I really love rings. Every time I find one that I like and fits my style, I buy it and put it into rotation with my others. The rings I use depend a lot on the occasion—the outfit I’ll be wearing, the place and mood of the situation and the people who are going to be surrounding me. One does not simply wear a ring of a skull with demon horns to a wedding in a Catholic church.

Of course, it’s important not to sacrifice all your style just to fit into the group. If you are like me and use more than three rings (I use eight; four on each hand), I recommend you take only the ones that best represent you when going to fancy and elegant settings. At these kinds of events, like weddings or funerals, I wear only three of my eight habitual rings: the left ring finger and both middle fingers. Some represent the past, some represent the future and all have meaning for me. 

One ring symbolizes couple love, which, in my case, references the fact that I’ve always had trouble finding the right one. I’ve tried so much and put effort into it, but I realized I would never find her. Another—the one I wear on my left middle finger—has the shape of a Nordic wolf’s head, with small and fine carvings that make the animal look calm and humble and not hostile as often presented. A third, on the right middle finger, symbolizes family bonds and, in my case, those who gifted it to me.

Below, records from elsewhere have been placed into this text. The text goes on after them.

-- ==== Sys2Proof/Machine/PassLink.lean ====
section
/-! DEFINITION. The Pass: receiving, acknowledging, resending, retraining and going down; time, health and reset messages
(R16 to R26, R376, R377, R399). -/

namespace Sys2Proof.Machine

/-- Shortest and longest `LEN` of a message type (R17). -/
def passLens : Nat → Option (Nat × Nat)
  | 0x00 => some (0, 0)
  | 0x01 => some (8, 8)
  | 0x02 => some (32, 4096)
  | 0x03 => some (32, 4096)
  | 0x04 => some (32, 32)
  | 0x05 => some (32, 32)
  | 0x06 => some (32, 32)
  | 0x07 => some (8, 8)
  | 0x08 => some (8, 8)
  | 0x09 => some (8, 8)
  | 0x0A => some (16, 16)
  | 0x0B => some (16, 16)
  | 0x0C => some (32, 32)
  | 0x0D => some (8, 8)
  | 0x0E => some (4, 4096)
  | 0x0F => some (8, 8)
  | _ => none

/-- Whether a message is malformed: a reserved `TYPE`, or a `LEN` its type does not have (R17). -/
def passMalformed (typ : Nat) (m : PassMsg) : Bool :=
  match passLens typ with
  | none => true
  | some (lo, hi) => m.len < lo || hi < m.len

/-- Whether the Pass is up. -/
def State.passUp (s : State) : Bool := s.flag R.PASS_STATUS F.PASS_STATUS_UP

/-- Messages up to and including an acknowledged one leave the retry buffer; the order of `SEQ` is that of its 32-bit circle. -/
def dropAcked (ack : Word) (l : List PassMsg) : List PassMsg := l.dropWhile (fun m => (ack - m.seq).toNat < 2 ^ 31)

/-- A received `ACKSEQ` acknowledges the opposite direction (R16, R18): what it acknowledges makes room for what waits. A TIME_SYNC that has waited
carries city time as it goes on the wire (R23). -/
def State.passAck (s : State) (d : Die) (ack : Word) : State :=
  let x := s.txDir d
  let l := dropAcked ack x.retry
  let moved := decide (l.length < x.retry.length)
  let y := PassDir.fill { x with
    retry := l
    waiting := x.waiting.map (s.passStamp d)
    resends := if moved then 0 else x.resends
    progress := if moved then s.now else x.progress }
  let s1 := s.setTxDir d y
  { s1 with pass := { s1.pass with
      syncAt := if d = .f ∧ (y.retry.drop l.length).any (fun m => m.typ = 0x0A) then s.now else s1.pass.syncAt } }

/-- A malformed message with a correct `CRC` (R19): counted in `PASS_REJECT` (the F-die's own count reaches it with HEALTH, R455),
noted in `PASS_LAST_REJECT` and raised. The event's parameters are not given: free values (log entry 6). -/
def State.passReject (s : State) (d : Die) (typ : Nat) (m : PassMsg) : State :=
  let lenErr := (passLens typ).isSome || 4096 < m.len
  let s1 := s.wr R.PASS_LAST_REJECT (w32 (typ % 256 + (if d = .f then 2 ^ 8 else 0) + (if lenErr then 2 ^ 9 else 0)))
  let s2 := match d with
    | .h => s1.bump R.PASS_REJECT
    | .f => { s1 with pass := { s1.pass with fReject := s1.pass.fReject + 1 } }
  let (a, s3) := s2.free!
  let (b, s4) := s3.free!
  let (c, s5) := s4.free!
  match d with
  | .h => s5.evtH 6 0 (w32 a) (w32 b) (w32 c)
  | .f => s5.evtF 6 0 (w32 a) (w32 b) (w32 c)

/-- A message arrives at a die (R16 to R20). While the Pass is not up nothing arrives. A `CRC` error discards the message and
everything after it until the resend; a message out of order is discarded; every other is acknowledged, and acted on unless it is
malformed, in which case `rejected` follows the rejection. A message that the sender's retry buffer did not hold, such as a LINK_IDLE, has taken
the sender's next `SEQ`. -/
def State.passRx (s : State) (d : Die) (typ : Nat) (m : PassMsg) (act rejected : State → State) : State :=
  if !s.passUp then s
  else if m.crc ≠ passCrc typ m then
    (s.setRxDir d { s.rxDir d with discarding := true }).bump (match d with | .h => R.PASS_CNT_CRC | .f => R.PASS_FCNT_CRC)
  else if m.seq ≠ (s.rxDir d).rx then s
  else
    let x := s.rxDir d
    let s1 := s.setRxDir d { x with rx := x.rx + 1, discarding := false, next := if x.next = m.seq then m.seq + 1 else x.next }
    let s2 := s1.passAck d m.ack
    if passMalformed typ m then rejected (s2.passReject d typ m) else act s2

/-- LINK_IDLE (R17): its `ACKSEQ` acknowledges the opposite direction. -/
def execLinkIdle (d : Die) (m : PassMsg) (s : State) : Host.Outcome State Fault Refusal :=
  .next (s.passRx d 0x00 m id id)

/-- A message of a reserved type (R19). -/
def execReservedTypeMessage (d : Die) (m : PassMsg) (s : State) : Host.Outcome State Fault Refusal :=
  .next (s.passRx d (0x10 + m.typ % 0xF0) m id id)

/-- COMPL arrives at the H-die (R321): the record is written to the completion ring of the partition. -/
def execCompl (m : PassMsg) (s : State) : Host.Outcome State Fault Refusal :=
  .next (s.passRx .h 0x05 m (fun s => s.cplDeliver (m.part % 4) m.payload) id)

/-- EVENT arrives at the H-die (R327): the event is routed to the partitions' event rings. -/
def execEvent (m : PassMsg) (s : State) : Host.Outcome State Fault Refusal :=
  .next (s.passRx .h 0x06 m (fun s => s.evtRoute m.payload) id)

/-- REG_RSP returns the tag and the data to the waiting host access (R14, R447). -/
def execRegRsp (d : Die) (m : PassMsg) (s : State) : Host.Outcome State Fault Refusal :=
  .next (s.passRx d 0x09 m (fun s =>
    match d with
    | .h => s.rspTake (m.part % 4) (wordAt m.payload 0).toNat (wordAt m.payload 1)
    | .f => s) id)

/-- The H-die loses the Pass clock: K6 runs from HREFCLK, and its copy of city time no longer runs with F-die city time (R26). -/
def State.hFree (s : State) : State :=
  let s1 := s.setFld R.PASS_STATUS F.PASS_STATUS_K6_LOCAL 1
  { s1 with pass := { s1.pass with hFollow := false, hTime := s.hCityNs, hTimeAt := s.now } }

/-- K6 runs from the recovered clock again: the H-die's copy of city time counts on at the F-die's rate from where it stands, until a TIME_SYNC
sets it (R26). -/
def State.hFollows (s : State) : State :=
  { s with pass := { s.pass with hFollow := true, hOff := (s.hCityNs : Int) - s.cityNs } }

/-- TIME_SYNC (R23): it arrives 180 ns, 46 ticks of K4, after it went on the wire, and the H-die's copy of city time becomes the value
carried plus 180 ns. -/
def execTimeSync (m : PassMsg) (s : State) : Host.Outcome State Fault Refusal :=
  .next (s.passRx .h 0x0A m (fun s =>
    let s1 := s.advanceTo (s.pass.syncAt + 46)
    let v := (wordAt m.payload 0).toNat * 1000000000 + (wordAt m.payload 1).toNat + 180
    { s1 with pass := { s1.pass with hFollow := true, hOff := (v : Int) - s1.cityNs } }) id)

/-- Every 1 ms the F-die sends TIME_SYNC with city time (R23); one that waits for room in the retry buffer takes city time as it goes on
the wire (`passAck`). -/
def execTimeSyncSend (s : State) : Host.Outcome State Fault Refusal :=
  .next (
    let s1 := s.passSend .f 0x0A 0 false 16 [w32 s.citySec, w32 s.cityNsec, 0, 0]
    { s1 with pass := { s1.pass with syncAt := s.now } })

/-- What a TIME_SYNC carries is city time as its header goes on the wire (R23), so a resent one carries the time of its resend. -/
def State.passRestamp (s : State) : State :=
  { s with pass := { s.pass with
      fh := { s.pass.fh with retry := s.pass.fh.retry.map (fun m =>
        s.passStamp .f m) }
      syncAt := if s.pass.fh.retry.any (fun m => m.typ = 0x0A) then s.now else s.pass.syncAt } }

/-- The H-die stops using the F-die (R331): `FW_READY` clears, fetching stops and fetched descriptors complete FLUSHED. -/
def State.hLose (s : State) : State :=
  ({ s with
      host := { s.host with fwReady := false, stopped := true }
      boot := { s.boot with readySince := none } }).flushAllFetched

/-- What the H-die does at a lost Pass or a lost F-die (R22, R376): SAFE_N_H low, descriptors FLUSHED, QUIET_ENTERED from its own
router. -/
def State.hQuiet (s : State) (cause : Nat) : State :=
  let s1 := (s.setFld R.SAFE_STATE F.SAFE_STATE_DRIVE_H 1).hLose
  s1.evtH 0 0xF (w32 (s1.fld R.SAFE_CAUSE F.SAFE_CAUSE_LATCHED)) 1 (w32 cause)

/-- The conditions of R376 appear at the H-die: it acts as for a lost Pass, once until a HEALTH without fault has ended them. -/
def State.hPeer (s : State) : State :=
  if s.safe.hPeerBad then s else ({ s with safe := { s.safe with hPeerBad := true } }).hQuiet 10

/-- Whether a HEALTH payload reports a fault of its sender: word 0xC bit 0 (PRESUMED layout, log entry 4). -/
def healthFault (ws : List Word) : Bool := bitAt (wordAt ws 3) 0

/-- HEALTH arrives (R376, R455). -/
def execHealth (d : Die) (m : PassMsg) (s : State) : Host.Outcome State Fault Refusal :=
  .next (s.passRx d 0x0C m (fun s =>
    let bad := healthFault m.payload
    match d with
    | .f =>
      let s1 := { s with safe := { s.safe with
        healthF := some s.now
        healthGoodSince := if bad then none else some (s.safe.healthGoodSince.getD s.now) } }
      let s2 := s1.setFld R.SAFE_PEER F.SAFE_PEER_PEER_OK (if bad then 0 else 1)
      if bad then s2.quiet 10
      else if s2.safe.healthGoodSince.any (fun t => t + ms 10 ≤ s2.now) then s2.quietOver 10 else s2
    | .h =>
      let n := (wordAt m.payload 2).toNat
      let s1 := s.bumpBy R.PASS_REJECT (n - s.pass.fRejectSeen)
      let s2 := { s1 with
        safe := { s1.safe with healthH := some s1.now }
        pass := { s1.pass with fRejectSeen := n } }
      if bad then s2.hPeer else { s2 with safe := { s2.safe with hPeerBad := false } }) id)

/-- Every 1 ms a die sends HEALTH with its unit status and live causes (R376). The F-die reports a fault when its clock, time,
Ledger or island status is not good. -/
def execHealthSend (d : Die) (s : State) : Host.Outcome State Fault Refusal :=
  .next (match d with
    | .f =>
      let h := s.rd R.SAFE_HEALTH
      let ok := bitsAt h 12 4 = 15
      s.passSend .f 0x0C 0 false 32
        [h, w32 (s.fld R.SAFE_CAUSE F.SAFE_CAUSE_LIVE), w32 s.pass.fReject, if ok then 0 else 1, 0, 0, 0, 0]
    | .h => s.passSend .h 0x0C 0 false 32 [s.rd R.PASS_STATUS, 0, s.rd R.PASS_REJECT, 0, 0, 0, 0, 0])

/-- 10 ms without HEALTH while the Pass is up (R376). -/
def execHealthTimeout (d : Die) (s : State) : Host.Outcome State Fault Refusal :=
  .next (if !s.passUp then s
    else match d with
    | .f =>
      let s1 := s.advanceTo ((s.safe.healthF.getD s.now) + ms 10)
      ({ s1 with safe := { s1.safe with healthGoodSince := none } }).quiet 10
    | .h => (s.advanceTo ((s.safe.healthH.getD s.now) + ms 10)).hPeer)

/-- SAFE_ASSERT (R377): the die drives its own SAFE_N low; on the F-die the demand is a Quiet cause. -/
def execSafeAssert (d : Die) (m : PassMsg) (s : State) : Host.Outcome State Fault Refusal :=
  .next (s.passRx d 0x0D m (fun s =>
    match d with
    | .h => { s.setFld R.SAFE_STATE F.SAFE_STATE_DRIVE_H 1 with safe := { s.safe with hQuiet := true } }
    | .f =>
      let c := (wordAt m.payload 0).toNat
      if c < 16 && c != 11 then s.quiet c else s.setFld R.SAFE_STATE F.SAFE_STATE_DRIVE_F 1) id)

/-- BOOT_LOAD (R13, R307): microcode octets arrive; with the last of them the H-die's functions answer. -/
def execBootLoad (m : PassMsg) (s : State) : Host.Outcome State Fault Refusal :=
  .next (s.passRx .h 0x0E m (fun s =>
    let n := s.host.bootBytes + m.len
    { s with host := { s.host with bootBytes := n, microcode := s.host.microcode || s.host.microLen ≤ n } }) id)

/-- The Pass retrains (R18): it is not up, every lock is armed (R449), and `n` resends have led to it. -/
def State.passRetrain (s : State) (n : Nat) : State :=
  let s1 := ((s.setFld R.PASS_STATUS F.PASS_STATUS_UP 0).setFld R.PASS_STATUS F.PASS_STATUS_RETRAIN 1).bump R.PASS_CNT_RETRAIN
  ({ s1 with pass := { s1.pass with retrainResends := n, retrainAt := s1.now } }).armLocks

/-- 2 µs without progress: the sender resends from the first unacknowledged message; after 16 consecutive resends of it both dies retrain
(R18). -/
def execPassResendTimeout (d : Die) (s : State) : Host.Outcome State Fault Refusal :=
  .next (
    if (s.txDir d).retry.isEmpty || !s.passUp then s
    else
      let s0 := s.advanceTo ((s.txDir d).progress + us 2)
      let x := s0.txDir d
      let s1 := s0.bumpBy (match d with | .h => R.PASS_CNT_RESEND | .f => R.PASS_FCNT_RESEND) x.retry.length
      let s2 := (s1.setTxDir d { x with resends := x.resends + 1, progress := s0.now })
      let s3 := match d with | .f => s2.passRestamp | .h => s2
      if x.resends + 1 < 16 then s3
      else (s3.setTxDir d { s3.txDir d with resends := 0 }).hFree.passRetrain 16)

/-- K6 runs from HREFCLK from now on, if it does not already (R24, R26). -/
def State.passLocal (s : State) : State :=
  if s.pass.hFollow then s.hFree else s.setFld R.PASS_STATUS F.PASS_STATUS_K6_LOCAL 1

/-- A retrain completes (R18, R22, R26): the Pass is up, K6 runs from the recovered clock, PASS_RETRAIN is raised, and cause 1 is no
longer live. With no retrain in progress the link has come up for the first time. -/
def execPassRetrainDone (s : State) : Host.Outcome State Fault Refusal :=
  .next (
    if s.passUp then s
    else
      let was := s.flag R.PASS_STATUS F.PASS_STATUS_RETRAIN
      let s1 := s.wr R.PASS_STATUS 1
      let s2 := { s1 with pass := { s1.pass with
        hf := { s1.pass.hf with discarding := false, resends := 0 }
        fh := { s1.pass.fh with discarding := false, resends := 0 }
        resetReqAt := none } }
      let s3 := ((if s2.pass.hFollow then s2 else s2.hFollows).passRestamp).quietOver 1
      if was then s3.evtH 22 0 (w32 s.pass.retrainResends) (w32 ((s.now - s.pass.retrainAt) / us 1)) 0 else s3)

/-- A retrain has not completed within 10 ms (R22). The loss that follows RESET_REQ is part of the reset (R399). -/
def execPassDown (s : State) : Host.Outcome State Fault Refusal :=
  .next (
    if !s.flag R.PASS_STATUS F.PASS_STATUS_RETRAIN || s.flag R.PASS_STATUS F.PASS_STATUS_DOWN
        || s.flag R.PASS_STATUS F.PASS_STATUS_F_RESET then s
    else
      let s1 := s.advanceTo (s.pass.retrainAt + ms 10)
      let s2 := ((s1.setFld R.PASS_STATUS F.PASS_STATUS_DOWN 1).passLocal).bump R.PASS_CNT_DOWN
      let s3 := if s2.pwr.fHeld then s2 else s2.quiet 1
      if s3.pwr.hHeld then s3 else s3.hQuiet 1)

/-- The H-die loses the Pass clock (R26): K6 runs from HREFCLK, and the link retrains. -/
def execK6ClockLoss (s : State) : Host.Outcome State Fault Refusal :=
  .next (
    let s1 := s.passLocal
    if s.passUp then s1.passRetrain 0 else s1)

/-- The Pass is not up 5 s after RESET_REQ: the H-die applies R22 (R399). -/
def execResetPassTimeout (s : State) : Host.Outcome State Fault Refusal :=
  .next (
    match s.pass.resetReqAt with
    | none => s
    | some t =>
      if s.passUp || s.flag R.PASS_STATUS F.PASS_STATUS_DOWN then s
      else
        let s1 := s.advanceTo (t + sec 5)
        (((s1.setFld R.PASS_STATUS F.PASS_STATUS_DOWN 1).passLocal).bump R.PASS_CNT_DOWN).hQuiet 1)

end Sys2Proof.Machine
end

My Best Friend Saved My Life, and I Became Part of the Pack

The story behind the wolf ring is a bit dark, and I hope nobody can identify with it by having suffered the same. Years ago, I was part of a group of people, similar to a small gang. We never did illegal stuff. Instead of being the typical junkies, we were teens who helped others without asking for anything in return. People in our hood called us "Wolves" because we always moved in groups and we helped each other out like a real pack.

Yes, we did smoke cigarettes and drink sodas while chatting in our free time, but there was almost always something we could do to help—big or small. We helped the local market stores get rid of criminals and helped out people (mostly our same age) if they were being picked on or harassed by bullies. We helped people in the market unload their merchandise off trucks. Sometimes we even helped with night patrol of the neighborhood. We tried to make the world a better place with small acts.

One day, I tried to commit suicide. I was immersed in a massive depression and emotionally and physically worn out. I was going through a lot at the time. I didn’t tell anybody about it, but somehow, my best friend, Romo, who was also a Wolf, found out and arrived in time at my house to stop me. He ripped the knife out of my hand and beat me up until I couldn’t stand up.

I still remember what he said when I was on the ground, laying against the wall, looking at him. The tears in his eyes held a mix of anger, sadness and desperation. His words were like a slap to the face mixed with a bucket of freezing cold water: “Don’t be stupid! There are people out there that depend on you, that need you. If you die, who is going to look after them? They need you to guide them, to help them, so you better be the one they need you to be, or I’ll be here again to prevent you from killing yourself, brother. Never forget they need you. I need you. I love you, brother. I love you so much, and I will always be by your side, want it or not, so you better get used to it.”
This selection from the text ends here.